- _Required action_: Your answer should be the exact lines of the data below from the one containing "(0x201451B80000A00000000000, .frcp ⟨5, 2, true, 0, 0x1B8, .v" through the one containing "(0x221451B80000A00000000000, .fsqrt ⟨5, 2, true, 0, 0x1B8, .v"; please include nothing else.

(Stored data entries)
·····

-- ==== Sys2Proof/Tests/Slice0.lean ====
section
/-! SUPPORT. Tests on fixed values. Expected results come from the spec: the encodings of R51, R56 and R72, its worked examples, and hand calculation. A theorem
`wit_…` shows concrete operands and states that meet the hypotheses of the statement of that name. -/

namespace Sys2Proof.Tests
open Sys2Proof Sys2Proof.Machine

set_option Elab.async false

/-! ## Decoding -/

/-- Each word, written out from R51, R56 and the grid of R72, decodes to its instruction, which is well-formed and encodes to the word again. -/
def decodesAll (l : List (Nat × Instr)) : Bool :=
  l.all (fun r => (match decode DecodeCtx.widest (BitVec.ofNat 96 r.1) with | .ok i => i == r.2 | .error _ => false) && r.2.wellFormed)

theorem test_decode_words_1 : decodesAll [
    (0x00F550004250A000E0353AAC, .add ⟨13, 10, true, 3, 0x000, .s 9, .s 10, .v 0, .v 0, 0xE0353AAC⟩),
    (0x01F550004250A000E0353AAC, .sub ⟨13, 10, true, 3, 0x000, .s 9, .s 10, .v 0, .v 0, 0xE0353AAC⟩),
    (0x02F550004250A000E0353AAC, .mul ⟨13, 10, true, 3, 0x000, .s 9, .s 10, .v 0, .v 0, 0xE0353AAC⟩),
    (0x03B9B0E04110353000000000, .mulh ⟨14, 13, true, 2, 0x0E0, .s 4, .s 3, .s 76, .v 0, 0x0⟩),
    (0x04CAB0E040D080005CB3D097, .mad ⟨2, 21, true, 3, 0x0E0, .s 3, .s 8, .v 0, .v 0, 0x5CB3D097⟩),
    (0x052260A10FC0000000000000, .neg ⟨8, 19, false, 0, 0x0A1, .v 63, .v 0, .v 0, .v 0, 0x0⟩),
    (0x062260A10FC0000000000000, .abs ⟨8, 19, false, 0, 0x0A1, .v 63, .v 0, .v 0, .v 0, 0x0⟩),
    (0x07CAB120429040005CB3D097, .min ⟨2, 21, true, 3, 0x120, .s 10, .s 4, .v 0, .v 0, 0x5CB3D097⟩),
    (0x08CAB120429040005CB3D097, .max ⟨2, 21, true, 3, 0x120, .s 10, .s 4, .v 0, .v 0, 0x5CB3D097⟩),
    (0x0953B040001050002DDDE55E, .and ⟨4, 29, true, 1, 0x040, .v 0, .s 5, .v 0, .v 0, 0x2DDDE55E⟩),
    (0x0A53B040001050002DDDE55E, .or ⟨4, 29, true, 1, 0x040, .v 0, .s 5, .v 0, .v 0, 0x2DDDE55E⟩)] = true := by decide +kernel

theorem test_decode_words_2 : decodesAll [
    (0x0B53B040001050002DDDE55E, .xor ⟨4, 29, true, 1, 0x040, .v 0, .s 5, .v 0, .v 0, 0x2DDDE55E⟩),
    (0x0C53B040001050002DDDE55E, .andn ⟨4, 29, true, 1, 0x040, .v 0, .s 5, .v 0, .v 0, 0x2DDDE55E⟩),
    (0x0DCAB0E040D0800000000017, .shl ⟨2, 21, true, 3, 0x0E0, .s 3, .s 8, .v 0, .v 0, 0x17⟩),
    (0x0EA201604F90A40000000000, .shr ⟨8, 16, false, 2, 0x160, .s 62, .s 10, .s 0, .v 0, 0x0⟩),
    (0x0F53B0E002C0B0000000001E, .sar ⟨4, 29, true, 1, 0x0E0, .v 11, .v 11, .v 0, .v 0, 0x1E⟩),
    (0x108C60404250600000000000, .clz ⟨3, 3, false, 2, 0x040, .s 9, .s 6, .v 0, .v 0, 0x0⟩),
    (0x118C60404250600000000000, .popc ⟨3, 3, false, 2, 0x040, .s 9, .s 6, .v 0, .v 0, 0x0⟩),
    (0x12B9B0E04110353000000000, .bfx ⟨14, 13, true, 2, 0x0E0, .s 4, .s 3, .s 76, .v 0, 0x0⟩),
    (0x131040400010841504000000, .bfi ⟨4, 2, false, 0, 0x040, .v 0, .s 8, .s 5, .s 4, 0x0⟩),
    (0x14B0E0414154040C00000000, .sel ⟨12, 7, false, 2, 0x041, .s 5, .s 64, .s 3, .v 0, 0x0⟩),
    (0x1555F0C38090200000000000, .setp ⟨5, 15, true, 1, 0x0C3, .p 2, .s 2, .v 0, .v 0, 0x0⟩)] = true := by decide +kernel

theorem test_decode_words_3 : decodesAll [
    (0x1603D0048060781000000000, .plop ⟨0, 30, true, 0, 0x004, .p 1, .p 7, .p 4, .v 0, 0x0⟩),
    (0x170470000120600000000000, .p2v ⟨1, 3, true, 0, 0x000, .v 4, .p 6, .v 0, .v 0, 0x0⟩),
    (0x180470008190100000000000, .v2p ⟨1, 3, true, 0, 0x000, .p 6, .s 1, .v 0, .v 0, 0x0⟩),
    (0x1934C1A001C0A01C00000000, .fadd ⟨13, 6, false, 0, 0x1A0, .v 7, .v 10, .v 7, .v 0, 0x0⟩),
    (0x1A34C1A001C0A01C00000000, .fsub ⟨13, 6, false, 0, 0x1A0, .v 7, .v 10, .v 7, .v 0, 0x0⟩),
    (0x1B34C1A001C0A01C00000000, .fmul ⟨13, 6, false, 0, 0x1A0, .v 7, .v 10, .v 7, .v 0, 0x0⟩),
    (0x1CCBE1A04FD0A000FFFFFFFF, .ffma ⟨2, 31, false, 3, 0x1A0, .s 63, .s 10, .v 0, .v 0, 0xFFFFFFFF⟩),
    (0x1DB421A0409084FC00000000, .fmin ⟨13, 1, false, 2, 0x1A0, .s 2, .s 8, .s 63, .v 0, 0x0⟩),
    (0x1EB421A0409084FC00000000, .fmax ⟨13, 1, false, 2, 0x1A0, .s 2, .s 8, .s 63, .v 0, 0x0⟩),
    (0x1FC411A38050200000000010, .fsetp ⟨1, 0, true, 3, 0x1A3, .p 1, .s 2, .v 0, .v 0, 0x10⟩),
    (0x201451B80000A00000000000, .frcp ⟨5, 2, true, 0, 0x1B8, .v 0, .v 10, .v 0, .v 0, 0x0⟩)] = true := by decide +kernel

theorem test_decode_words_4 : decodesAll [
    (0x211451B80000A00000000000, .frsq ⟨5, 2, true, 0, 0x1B8, .v 0, .v 10, .v 0, .v 0, 0x0⟩),
    (0x221451B80000A00000000000, .fsqrt ⟨5, 2, true, 0, 0x1B8, .v 0, .v 10, .v 0, .v 0, 0x0⟩),
    (0x231451B80000A00000000000, .fex2 ⟨5, 2, true, 0, 0x1B8, .v 0, .v 10, .v 0, .v 0, 0x0⟩),
    (0x241451B80000A00000000000, .flg2 ⟨5, 2, true, 0, 0x1B8, .v 0, .v 10, .v 0, .v 0, 0x0⟩),
    (0x251451B80000A00000000000, .frnd ⟨5, 2, true, 0, 0x1B8, .v 0, .v 10, .v 0, .v 0, 0x0⟩),
    (0x263281E00000000000000000, .fclass ⟨12, 20, false, 0, 0x1E0, .v 0, .v 0, .v 0, .v 0, 0x0⟩),
    (0x27A3A0F34FD4C00000000000, .cvt ⟨8, 29, false, 2, 0x0F3, .s 63, .s 76, .v 0, .v 0, 0x0⟩),
    (0x28C071E84050400031CDBA7D, .hadd2 ⟨0, 3, true, 3, 0x1E8, .s 1, .s 4, .v 0, .v 0, 0x31CDBA7D⟩),
    (0x29C071E84050400031CDBA7D, .hmul2 ⟨0, 3, true, 3, 0x1E8, .s 1, .s 4, .v 0, .v 0, 0x31CDBA7D⟩),
    (0x2A9061E84090640D07000000, .hfma2 ⟨4, 3, false, 2, 0x1E8, .s 2, .s 6, .s 3, .s 7, 0x0⟩),
    (0x2B6211C00004000000000000, .hmax2 ⟨8, 16, true, 1, 0x1C0, .v 0, .v 64, .v 0, .v 0, 0x0⟩)] = true := by decide +kernel

theorem test_decode_words_5 : decodesAll [
    (0x2C9831D04050153000000000, .pack ⟨6, 1, true, 2, 0x1D0, .s 1, .s 1, .s 76, .v 0, 0x0⟩),
    (0x2D8D81E04113F00000000000, .unpk ⟨3, 12, false, 2, 0x1E0, .s 4, .s 63, .v 0, .v 0, 0x0⟩),
    (0x2EF011604180000000000001, .mov ⟨12, 0, true, 3, 0x160, .s 6, .v 0, .v 0, .v 0, 0x1⟩),
    (0x2FB6B0004250753400000000, .vrd ⟨13, 21, true, 2, 0x000, .s 9, .s 7, .s 77, .v 0, 0x0⟩),
    (0x30D230004100000000000014, .rdsp ⟨4, 17, true, 3, 0x000, .s 4, .v 0, .v 0, .v 0, 0x14⟩),
    (0x31D230000010400000000014, .wrsp ⟨4, 17, true, 3, 0x000, .v 0, .s 4, .v 0, .v 0, 0x14⟩),
    (0x3206F04201D0040C00000000, .shfl ⟨1, 23, true, 0, 0x042, .v 7, .s 0, .s 3, .v 0, 0x0⟩),
    (0x3323700180A0100000000000, .vote ⟨8, 27, true, 0, 0x001, .p 2, .p 1, .v 0, .v 0, 0x0⟩),
    (0x341E21A70000500000000000, .lred ⟨7, 17, false, 0, 0x1A7, .v 0, .v 5, .v 0, .v 0, 0x0⟩),
    (0x352681610190400000000000, .lscan ⟨9, 20, false, 0, 0x161, .v 6, .s 4, .v 0, .v 0, 0x0⟩),
    (0x361A60400000B00000000000, .match_ ⟨6, 19, false, 0, 0x040, .v 0, .v 11, .v 0, .v 0, 0x0⟩)] = true := by decide +kernel

theorem test_decode_words_6 : decodesAll [
    (0x400470000010100000000000, .bra ⟨1, 3, true, 0, 0x000, .v 0, .s 1, .v 0, .v 0, 0x0⟩),
    (0x414550000000A00078A68C0E, .brx ⟨1, 10, true, 1, 0x000, .v 0, .v 10, .v 0, .v 0, 0x78A68C0E⟩),
    (0x4266300001400000FFFFFFFF, .call ⟨9, 17, true, 1, 0x000, .v 5, .v 0, .v 0, .v 0, 0xFFFFFFFF⟩),
    (0x430470000010100000000000, .ret ⟨1, 3, true, 0, 0x000, .v 0, .s 1, .v 0, .v 0, 0x0⟩),
    (0x440470000000000000000000, .exit ⟨1, 3, true, 0, 0x000, .v 0, .v 0, .v 0, .v 0, 0x0⟩),
    (0x455D3000002060000000FF07, .pblk ⟨7, 9, true, 1, 0x000, .v 0, .p 6, .v 0, .v 0, 0xFF07⟩),
    (0x460470000000000000000000, .nop ⟨1, 3, true, 0, 0x000, .v 0, .v 0, .v 0, .v 0, 0x0⟩),
    (0xB84550000000000000008C0E, .brk ⟨1, 10, true, 1, 0x000, .v 0, .v 0, .v 0, .v 0, 0x8C0E⟩),
    (0xB92C60000010900000000000, .trap ⟨11, 3, false, 0, 0x000, .v 0, .s 9, .v 0, .v 0, 0x0⟩),
    (0x480DB0008400000000000000, .mjoin ⟨3, 13, true, 0, 0x000, .p 16, .v 0, .v 0, .v 0, 0x0⟩),
    (0x490DB0008400000000000000, .mleave ⟨3, 13, true, 0, 0x000, .p 16, .v 0, .v 0, .v 0, 0x0⟩)] = true := by decide +kernel

theorem test_decode_words_7 : decodesAll [
    (0x4A0DB0008400000000000000, .mwait ⟨3, 13, true, 0, 0x000, .p 16, .v 0, .v 0, .v 0, 0x0⟩),
    (0x4B0DB00181A1300000000000, .mpoll ⟨3, 13, true, 0, 0x001, .p 6, .p 19, .v 0, .v 0, 0x0⟩),
    (0x4C0B70010261B00000000000, .mrd ⟨2, 27, true, 0, 0x001, .v 9, .p 27, .v 0, .v 0, 0x0⟩),
    (0x475720000014100000000000, .reform ⟨5, 25, false, 1, 0x000, .v 0, .s 65, .v 0, .v 0, 0x0⟩),
    (0x4D6A000200000000000006D2, .bsync ⟨10, 16, false, 1, 0x002, .v 0, .v 0, .v 0, .v 0, 0x6D2⟩),
    (0x4E6A000200000000000006D2, .barv ⟨10, 16, false, 1, 0x002, .v 0, .v 0, .v 0, .v 0, 0x6D2⟩),
    (0x4F6A000200000000000006D2, .bwt ⟨10, 16, false, 1, 0x002, .v 0, .v 0, .v 0, .v 0, 0x6D2⟩),
    (0x506D200000108000A9597B09, .nbatt ⟨11, 9, false, 1, 0x000, .v 0, .s 8, .v 0, .v 0, 0xA9597B09⟩),
    (0x512C60000010900000000000, .nbarv ⟨11, 3, false, 0, 0x000, .v 0, .s 9, .v 0, .v 0, 0x0⟩),
    (0x522C60000010900000000000, .nbwt ⟨11, 3, false, 0, 0x000, .v 0, .s 9, .v 0, .v 0, 0x0⟩),
    (0x532C60000010900000000000, .nbdet ⟨11, 3, false, 0, 0x000, .v 0, .s 9, .v 0, .v 0, 0x0⟩)] = true := by decide +kernel

theorem test_decode_words_8 : decodesAll [
    (0x543350000000500000000000, .twait ⟨12, 26, true, 0, 0x000, .v 0, .v 5, .v 0, .v 0, 0x0⟩),
    (0x55B700053FC0000102000025, .waddr ⟨13, 24, false, 2, 0x005, .v 255, .v 0, .v 0, .s 2, 0x25⟩),
    (0x560470000010100000000000, .xacq ⟨1, 3, true, 0, 0x000, .v 0, .s 1, .v 0, .v 0, 0x0⟩),
    (0x570470000000000000000000, .xrel ⟨1, 3, true, 0, 0x000, .v 0, .v 0, .v 0, .v 0, 0x0⟩),
    (0x5815B0010000000000000000, .region ⟨5, 13, true, 0, 0x001, .v 0, .v 0, .v 0, .v 0, 0x0⟩),
    (0x592C60000010900000000000, .ppoint ⟨11, 3, false, 0, 0x000, .v 0, .s 9, .v 0, .v 0, 0x0⟩),
    (0xBA0470000000000000000000, .tret ⟨1, 3, true, 0, 0x000, .v 0, .v 0, .v 0, .v 0, 0x0⟩),
    (0x606780004190841800018A68, .ld ⟨9, 28, false, 1, 0x000, .s 6, .s 8, .s 6, .v 0, 0x18A68⟩),
    (0x6139D0000010400D04D4F11F, .st ⟨14, 14, true, 0, 0x000, .v 0, .s 4, .v 3, .s 4, 0xD4F11F⟩),
    (0x620B70A8000003FC058D3F15, .spill ⟨2, 27, true, 0, 0x0A8, .v 0, .v 0, .v 255, .v 5, 0x8D3F15⟩),
    (0x635A1128420003FC006BCDD5, .fill ⟨6, 16, true, 1, 0x128, .s 8, .v 0, .v 255, .v 0, 0x6BCDD5⟩)] = true := by decide +kernel

theorem test_decode_words_9 : decodesAll [
    (0x640320A3010004FD08FFFFFF, .atom ⟨0, 25, false, 0, 0x0A3, .v 4, .v 0, .s 63, .s 8, 0xFFFFFF⟩),
    (0x652250880014C001080B4A82, .cas ⟨8, 18, true, 0, 0x088, .v 0, .s 76, .v 0, .s 8, 0xB4A82⟩),
    (0x666630D40014D3FD06FFFFFF, .red ⟨9, 17, true, 1, 0x0D4, .v 0, .s 77, .v 255, .s 6, 0xFFFFFF⟩),
    (0x678660000000000000000000, .phaseRel ⟨1, 19, false, 2, 0x000, .v 0, .v 0, .v 0, .v 0, 0x0⟩),
    (0x67B6B0010000000000000000, .phaseAcq ⟨13, 21, true, 2, 0x001, .v 0, .v 0, .v 0, .v 0, 0x0⟩),
    (0x67AD50020000000000000000, .phaseAr ⟨11, 10, true, 2, 0x002, .v 0, .v 0, .v 0, .v 0, 0x0⟩),
    (0x688FF1540000000000000000, .pfence ⟨3, 31, true, 2, 0x154, .v 0, .v 0, .v 0, .v 0, 0x0⟩),
    (0x698660000000000000000000, .sbwait ⟨1, 19, false, 2, 0x000, .v 0, .v 0, .v 0, .v 0, 0x0⟩),
    (0x6A9370010000000000000000, .tsync ⟨4, 27, true, 2, 0x001, .v 0, .v 0, .v 0, .v 0, 0x0⟩),
    (0x6BAA40008080000000000000, .untaint ⟨10, 18, false, 2, 0x000, .p 2, .v 0, .v 0, .v 0, 0x0⟩),
    (0x6C1350000013F42400000000, .tfetch ⟨4, 26, true, 0, 0x000, .v 0, .s 63, .s 9, .v 0, 0x0⟩)] = true := by decide +kernel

·····

- _Solved problem_:
    (0x201451B80000A00000000000, .frcp ⟨5, 2, true, 0, 0x1B8, .v 0, .v 10, .v 0, .v 0, 0x0⟩)] = true := by decide +kernel

theorem test_decode_words_4 : decodesAll [
    (0x211451B80000A00000000000, .frsq ⟨5, 2, true, 0, 0x1B8, .v 0, .v 10, .v 0, .v 0, 0x0⟩),
    (0x221451B80000A00000000000, .fsqrt ⟨5, 2, true, 0, 0x1B8, .v 0, .v 10, .v 0, .v 0, 0x0⟩),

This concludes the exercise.